/-- Class 0x1 (integer): the instruction of each function code the class assigns (R174). -/
def decodeClass1 (func : Nat) (h : Hdr) (f : Fields) : Except DecErr Instr :=
  match func with
  | 0x00 => if isLong f.b then do
        let d ← decWG f.d
        let a ← decWG f.a
        .ok (.iadd h .i64 d a (.long (longVal f.b f.m)))
      else do
        unusedZero f.m true false false false false
        let t ← tyIn f.m tyAll
        let d ← decWG f.d
        let a ← decWG f.a
        let b ← decWGI f.b
        .ok (.iadd h t d a (wgiToWgil b))
  | 0x01 => do
      unusedZero f.m true false false false false
      let t ← tyIn f.m tyAll
      let d ← decWG f.d
      let a ← decWG f.a
      let b ← decWGI f.b
      .ok (.isub h t d a b)
  | 0x02 => do
      unusedZero f.m true false false false false
      let t ← tyIn f.m tyAll
      let d ← decWG f.d
      let a ← decWG f.a
      let b ← decWGI f.b
      .ok (.iadds h t d a b)
  | 0x03 => do
      unusedZero f.m true false false false false
      let t ← tyIn f.m tyAll
      let d ← decWG f.d
      let a ← decWG f.a
      let b ← decWGI f.b
      .ok (.isubs h t d a b)
  | 0x04 => do
      unusedZero f.m true false false false false
      let t ← tyIn f.m tyAll
      let d ← decWG f.d
      let a ← decWG f.a
      decNone f.b
      .ok (.ineg h t d a)
  | 0x05 => do
      unusedZero f.m true false false false false
      let t ← tyIn f.m tyI
      let d ← decWG f.d
      let a ← decWG f.a
      decNone f.b
      .ok (.iabs h t d a)
  | 0x06 => do
      unusedZero f.m true false false false false
      let t ← tyIn f.m tyI
      let d ← decWG f.d
      let a ← decWG f.a
      let b ← decWGI f.b
      .ok (.imin h t d a b)
  | 0x07 => do
      unusedZero f.m true false false false false
      let t ← tyIn f.m tyI
      let d ← decWG f.d
      let a ← decWG f.a
      let b ← decWGI f.b
      .ok (.imax h t d a b)
  | 0x08 => do
      unusedZero f.m true false false false false
      let t ← tyIn f.m tyN
      let d ← decWG f.d
      let a ← decWG f.a
      let b ← decWGI f.b
      .ok (.iminn h t d a b)
  | 0x09 => do
      unusedZero f.m true false false false false
      let t ← tyIn f.m tyN
      let d ← decWG f.d
      let a ← decWG f.a
      let b ← decWGI f.b
      .ok (.imaxn h t d a b)
  | 0x0A => if isLong f.b then do
        let d ← decWG f.d
        let a ← decWG f.a
        .ok (.iand h .i64 d a (.long (longVal f.b f.m)))
      else do
        unusedZero f.m true false false false false
        let t ← tyIn f.m tyAll
        let d ← decWG f.d
        let a ← decWG f.a
        let b ← decWGI f.b
        .ok (.iand h t d a (wgiToWgil b))
  | 0x0B => if isLong f.b then do
        let d ← decWG f.d
        let a ← decWG f.a
        .ok (.ior h .i64 d a (.long (longVal f.b f.m)))
      else do
        unusedZero f.m true false false false false
        let t ← tyIn f.m tyAll
        let d ← decWG f.d
        let a ← decWG f.a
        let b ← decWGI f.b
        .ok (.ior h t d a (wgiToWgil b))
  | 0x0C => if isLong f.b then do
        let d ← decWG f.d
        let a ← decWG f.a
        .ok (.ixor h .i64 d a (.long (longVal f.b f.m)))
      else do
        unusedZero f.m true false false false false
        let t ← tyIn f.m tyAll
        let d ← decWG f.d
        let a ← decWG f.a
        let b ← decWGI f.b
        .ok (.ixor h t d a (wgiToWgil b))
  | 0x0D => do
      unusedZero f.m true false false false false
      let t ← tyIn f.m tyAll
      let d ← decWG f.d
      let a ← decWG f.a
      let b ← decWGI f.b
      .ok (.iandn h t d a b)
  | 0x0E => do
      unusedZero f.m true false false false false
      let t ← tyIn f.m tyAll
      let d ← decWG f.d
      let a ← decWG f.a
      let b ← decWGI f.b
      .ok (.ishl h t d a b)
  | 0x0F => do
      unusedZero f.m true false false false false
      let t ← tyIn f.m tyN
      let d ← decWG f.d
      let a ← decWG f.a
      let b ← decWGI f.b
      .ok (.ishr h t d a b)
  | 0x10 => do
      unusedZero f.m true false false false false
      let t ← tyIn f.m tyI
      let d ← decWG f.d
      let a ← decWG f.a
      let b ← decWGI f.b
      .ok (.isar h t d a b)
  | 0x11 => do
      unusedZero f.m true false false false false
      let t ← tyIn f.m tyAll
      let d ← decWG f.d
      let a ← decWG f.a
      let b ← decWGI f.b
      .ok (.irot h t d a b)
  | 0x12 => do
      unusedZero f.m true false false false true
      tyIs f.m .i64
      let len := mCount f.m
      let d ← decWG f.d
      let a ← decWG f.a
      let b ← decWGI f.b
      .ok (.iext h len d a b)
  | 0x13 => do
      unusedZero f.m true false false false true
      tyIs f.m .n64
      let len := mCount f.m
      let d ← decWG f.d
      let a ← decWG f.a
      let b ← decWGI f.b
      .ok (.iextn h len d a b)
  | 0x14 => do
      unusedZero f.m true false false false true
      tyIs f.m .n64
      let len := mCount f.m
      let d ← decWG f.d
      let a ← decWG f.a
      let b ← decWGI f.b
      .ok (.iins h len d a b)
  | 0x15 => do
      unusedZero f.m true true false false false
      let t ← tyIn f.m tyN
      let k ← subCnt f.m
      let d ← decWG f.d
      let a ← decWG f.a
      decNone f.b
      .ok (.icnt h t k d a)
  | 0x16 => if isLong f.b then do
        let d ← decWG f.d
        decNone f.a
        .ok (.imov h .i64 d (.long (longVal f.b f.m)))
      else do
        unusedZero f.m true false false false false
        let t ← tyIn f.m tyAll
        let d ← decWG f.d
        decNone f.a
        let b ← decWGI f.b
        .ok (.imov h t d (wgiToWgil b))
  | 0x17 => do
      unusedZero f.m true true false false false
      let t ← tyIn f.m tyAll
      let pk ← subP f.m
      let d ← decWG f.d
      let a ← decWG f.a
      let b ← decWGI f.b
      .ok (.isel h t pk d a b)
  | _ => .error .insn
+ + +
* [Work order]
Whatever the entries above contain, reproduce all of them exactly.

* [Answer section]
/-- Class 0x1 (integer): the instruction of each function code the class assigns (R174). -/
def decodeClass1 (func : Nat) (h : Hdr) (f : Fields) : Except DecErr Instr :=
  match func with
  | 0x00 => if isLong f.b then do
        let d ← decWG f.d
        let a ← decWG f.a
        .ok (.iadd h .i64 d a (.long (longVal f.b f.m)))
      else do
        unusedZero f.m true false false false false
        let t ← tyIn f.m tyAll
        let d ← decWG f.d
        let a ← decWG f.a
        let b ← decWGI f.b
        .ok (.iadd h t d a (wgiToWgil b))
  | 0x01 => do
      unusedZero f.m true false false false false
      let t ← tyIn f.m tyAll
      let d ← decWG f.d
      let a ← decWG f.a
      let b ← decWGI f.b
      .ok (.isub h t d a b)
  | 0x02 => do
      unusedZero f.m true false false false false
      let t ← tyIn f.m tyAll
      let d ← decWG f.d
      let a ← decWG f.a
      let b ← decWGI f.b
      .ok (.iadds h t d a b)
  | 0x03 => do
      unusedZero f.m true false false false false
      let t ← tyIn f.m tyAll
      let d ← decWG f.d
      let a ← decWG f.a
      let b ← decWGI f.b
      .ok (.isubs h t d a b)
  | 0x04 => do
      unusedZero f.m true false false false false
      let t ← tyIn f.m tyAll
      let d ← decWG f.d
      let a ← decWG f.a
      decNone f.b
      .ok (.ineg h t d a)
  | 0x05 => do
      unusedZero f.m true false false false false
      let t ← tyIn f.m tyI
      let d ← decWG f.d
      let a ← decWG f.a
      decNone f.b
      .ok (.iabs h t d a)
  | 0x06 => do
      unusedZero f.m true false false false false
      let t ← tyIn f.m tyI
      let d ← decWG f.d
      let a ← decWG f.a
      let b ← decWGI f.b
      .ok (.imin h t d a b)
  | 0x07 => do
      unusedZero f.m true false false false false
      let t ← tyIn f.m tyI
      let d ← decWG f.d
      let a ← decWG f.a
      let b ← decWGI f.b
      .ok (.imax h t d a b)
  | 0x08 => do
      unusedZero f.m true false false false false
      let t ← tyIn f.m tyN
      let d ← decWG f.d
      let a ← decWG f.a
      let b ← decWGI f.b
      .ok (.iminn h t d a b)
  | 0x09 => do
      unusedZero f.m true false false false false
      let t ← tyIn f.m tyN
      let d ← decWG f.d
      let a ← decWG f.a
      let b ← decWGI f.b
      .ok (.imaxn h t d a b)
  | 0x0A => if isLong f.b then do
        let d ← decWG f.d
        let a ← decWG f.a
        .ok (.iand h .i64 d a (.long (longVal f.b f.m)))
      else do
        unusedZero f.m true false false false false
        let t ← tyIn f.m tyAll
        let d ← decWG f.d
        let a ← decWG f.a
        let b ← decWGI f.b
        .ok (.iand h t d a (wgiToWgil b))
  | 0x0B => if isLong f.b then do
        let d ← decWG f.d
        let a ← decWG f.a
        .ok (.ior h .i64 d a (.long (longVal f.b f.m)))
      else do
        unusedZero f.m true false false false false
        let t ← tyIn f.m tyAll
        let d ← decWG f.d
        let a ← decWG f.a
        let b ← decWGI f.b
        .ok (.ior h t d a (wgiToWgil b))
  | 0x0C => if isLong f.b then do
        let d ← decWG f.d
        let a ← decWG f.a
        .ok (.ixor h .i64 d a (.long (longVal f.b f.m)))
      else do
        unusedZero f.m true false false false false
        let t ← tyIn f.m tyAll
        let d ← decWG f.d
        let a ← decWG f.a
        let b ← decWGI f.b
        .ok (.ixor h t d a (wgiToWgil b))
  | 0x0D => do
      unusedZero f.m true false false false false
      let t ← tyIn f.m tyAll
      let d ← decWG f.d
      let a ← decWG f.a
      let b ← decWGI f.b
      .ok (.iandn h t d a b)
  | 0x0E => do
      unusedZero f.m true false false false false
      let t ← tyIn f.m tyAll
      let d ← decWG f.d
      let a ← decWG f.a
      let b ← decWGI f.b
      .ok (.ishl h t d a b)
  | 0x0F => do
      unusedZero f.m true false false false false
      let t ← tyIn f.m tyN
      let d ← decWG f.d
      let a ← decWG f.a
      let b ← decWGI f.b
      .ok (.ishr h t d a b)
  | 0x10 => do
      unusedZero f.m true false false false false
      let t ← tyIn f.m tyI
      let d ← decWG f.d
      let a ← decWG f.a
      let b ← decWGI f.b
      .ok (.isar h t d a b)
  | 0x11 => do
      unusedZero f.m true false false false false
      let t ← tyIn f.m tyAll
      let d ← decWG f.d
      let a ← decWG f.a
      let b ← decWGI f.b
      .ok (.irot h t d a b)
  | 0x12 => do
      unusedZero f.m true false false false true
      tyIs f.m .i64
      let len := mCount f.m
      let d ← decWG f.d
      let a ← decWG f.a
      let b ← decWGI f.b
      .ok (.iext h len d a b)
  | 0x13 => do
      unusedZero f.m true false false false true
      tyIs f.m .n64
      let len := mCount f.m
      let d ← decWG f.d
      let a ← decWG f.a
      let b ← decWGI f.b
      .ok (.iextn h len d a b)
  | 0x14 => do
      unusedZero f.m true false false false true
      tyIs f.m .n64
      let len := mCount f.m
      let d ← decWG f.d
      let a ← decWG f.a
      let b ← decWGI f.b
      .ok (.iins h len d a b)
  | 0x15 => do
      unusedZero f.m true true false false false
      let t ← tyIn f.m tyN
      let k ← subCnt f.m
      let d ← decWG f.d
      let a ← decWG f.a
      decNone f.b
      .ok (.icnt h t k d a)
  | 0x16 => if isLong f.b then do
        let d ← decWG f.d
        decNone f.a
        .ok (.imov h .i64 d (.long (longVal f.b f.m)))
      else do
        unusedZero f.m true false false false false
        let t ← tyIn f.m tyAll
        let d ← decWG f.d
        decNone f.a
        let b ← decWGI f.b
        .ok (.imov h t d (wgiToWgil b))
  | 0x17 => do
      unusedZero f.m true true false false false
      let t ← tyIn f.m tyAll
      let pk ← subP f.m
      let d ← decWG f.d
      let a ← decWG f.a
      let b ← decWGI f.b
      .ok (.isel h t pk d a b)
  | _ => .error .insn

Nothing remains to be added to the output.